Structure Modifications Of Active Material In Indigo Natruralis And Study Anti-tumor Activity In Vitro

Aim:To efficient synthesis of tetrahydronaphthalene-or isochroman-fused spirooxindoles using tandem reaction with different substituted group isatin and the nitration of methyl benzene formaldehyde and evaluate pharmacologic activities of some of target compounds and their derivatives to obtain higher activity and less toxic novel spiro compounds.Methods:1. Michael-Aldol and vinylogous Henry-acetalization reaction were used to for synthesis of a series of novel quaternary carbon center, and to assemble functionalized 2-substituted tetrahydronaphthalene-or isochroman-fused spiro-oxindoles and other drug-like spirocyclic scaffolds.
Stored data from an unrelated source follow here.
-- ==== Sys2Proof/Laws/Word.lean ====
section
/-! SUPPORT. What a single op that acts on its troupe alone answers, in the terms of the claims. -/

namespace Sys2Proof.Claims
open Sys2Proof.Machine

/-- The run of a troupe whose word wrote a latch or none. -/
def runWith (r : Run) (latch : Option Latch) : Run :=
  match latch with
  | some y => { r with latches := r.latches.set (r.k % 4) (some y), k := r.k + 1 }
  | none => r

theorem readP_congr {t u : Troupe} (hp : t.p = u.p) (hw : t.width = u.width) (q : Nat) : t.readP q = u.readP q := by
  simp [Troupe.readP, hp, hw]

theorem goOn_eq (n : Nat) (x : Env) (hdr : DWord) (t : Troupe) (e : FEntry) (es : List FEntry)
    (hf : t.frontier = e :: es) (he : e.mask ≠ 0) :
    t.goOn n x hdr = { t.retire n x.c.len with frontier := goesTo x hdr t.frontier } := by
  have he' : e.mask ≠ 0#128 := he
  unfold Troupe.goOn goesTo
  cases hl : x.c.last
  · simp [Troupe.retire, Troupe.advance, Troupe.finish, hf, he', Cur.next]
  · simp [hf, he']

theorem completes_of {s : State} {x : Env} {code : Nat} {o : Op} {hdr : DWord} {i : Instr} {body : Env → State → Res}
    (h : Runs s x code o hdr) (hx : exec i s = issueOp code i o body s) (e : Effect) (t1 : Troupe)
    (hb : body x s = .done (s.setTroupe x.r t1))
    (hr : t1 = { x.t with
      v := t1.v, sc := t1.sc, s := t1.s, p := t1.p, late := t1.late, amax := e.amax, sticky := e.sticky, prog := e.prog
      rnd := e.rnd, seed := e.seed, tmask := e.tmask, fb := e.fb, watch := e.watch, run := runWith x.t.run e.latch, arenaBusy := e.busy
      launches := e.launches, waitw := e.waitw, wrote := t1.wrote
      counters := { x.t.counters with spills := e.spills } })
    (hv : ∀ r l, l < 128 → t1.readV r l = e.v r l) (hs : ∀ r, t1.readS r = e.s r) (hp : ∀ q, t1.readP q = e.p q)
    (ht : ∀ r b, b < 32 → t1.readTag r b = e.tag r b) (hn : ∀ r, sget 0 t1.wrote r = e.wrote r) :
    Completes i s x (ends code o x) 1 hdr e := by
  have ht0 := State.env?_troupe h.env
  obtain ⟨f, fs, hf, hm⟩ : ∃ f fs, x.t.frontier = f :: fs ∧ f.mask ≠ 0 := by
    have := h.lanes
    unfold Troupe.active at this
    split at this
    · next e es he => exact ⟨e, es, he, this⟩
    · exact absurd rfl this
  have hfr : t1.frontier = x.t.frontier := by rw [hr]
  have hh : t1.held = x.t.held := by rw [hr]
  have hf1 : t1.frontier = f :: fs := by rw [hfr, hf]
  have hex : exec i s = .next { s.setTroupe x.r (t1.wordEnd (o.endsRun || endsOwn code x.det) 1 x hdr) with
      slots := slotsAfter s x.r (ends code o x) } := by
    rw [hx, issueOp_ok h.env h.checks h.whole, hb, h.falls]
    simp only [settle]
    rw [complete_setTroupe ht0 _ _ _ f fs hf1 hm hh]
    have hsl : (s.setTroupe x.r (t1.wordEnd (o.endsRun || endsOwn code x.det) 1 x hdr)).slots = s.slots := by simp
    unfold ends slotsAfter
    split
    · rw [← hsl]; rfl
    · rw [← hsl]
  refine ⟨⟨t1.wordEnd (o.endsRun || endsOwn code x.det) 1 x hdr, ?_, hex⟩, _, hex, ?_⟩
  · have hgo := goOn_eq 1 x hdr t1 f fs hf1 hm
    have hwe : t1.wordEnd (o.endsRun || endsOwn code x.det) 1 x hdr
        = { t1 with
            frontier := goesTo x hdr x.t.frontier, run := runAfter x (ends code o x) e.latch
            midRun := x.t.midRun && !ends code o x, rm := none, status := .ready, redo := false, served := 0, kept := []
            keptTag := []
            retiredInsns := x.t.retiredInsns + 1
            counters := { x.t.counters with retired := (x.t.counters.retired + 1) % 2 ^ 64, spills := e.spills } } := by
      unfold Troupe.wordEnd ends
      rw [hgo, hfr]
      have hrun : t1.run = runWith x.t.run e.latch := by rw [hr]
      have hmid : t1.midRun = x.t.midRun := by rw [hr]
      have hri : t1.retiredInsns = x.t.retiredInsns := by rw [hr]
      have hc : t1.counters = { x.t.counters with spills := e.spills } := by rw [hr]
      split
      · next hc' => simp [Troupe.restRun, Troupe.retire, hc', runAfter, Troupe.freshRun, hri, hc]
      · next hc' =>
        simp only [Bool.not_eq_true] at hc'
        rw [hc']
        simp only [Troupe.retire, runAfter, hri, hc, hmid, hrun]
        cases e.latch <;> simp [runWith]
    constructor
    · intro r l hl; rw [hwe, ← hv r l hl]; rfl
    · intro r; rw [hwe, ← hs r]; rfl
    · intro q; rw [hwe, ← hp q]; rfl
    · intro r b hb'; rw [hwe, ← ht r b hb']; rfl
    · intro r; rw [hwe, ← hn r]
    · rw [hwe]; rw [hr]
  · constructor
    · intro k; simp [State.rdByte]
    · intro q hq
      exact State.troupe?_setTroupe_ne _ hq
    · exact ⟨_, rfl⟩

end Sys2Proof.Claims
end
The structures are derived by ¹H-NMR,¹³C-NMR, HRMS, X-ray single crystal.2. Determined by MTT assay is used to target products and the derivatives of IC50 of the tumor cells.Results:1. In the process of the experiment,33 unreported new compounds were obtained. The structures of the target compounds have been comfirmed by ¹H-NMR,¹³C-NMR, HRMS analysis; 2. In vitro antitumor activity of the early screening results showed that the target products and derivatives have a certain inhibition of inhibiting tumor cells.Conclusion:The target products and its derivatives from synthese have certain anti-tumor activity.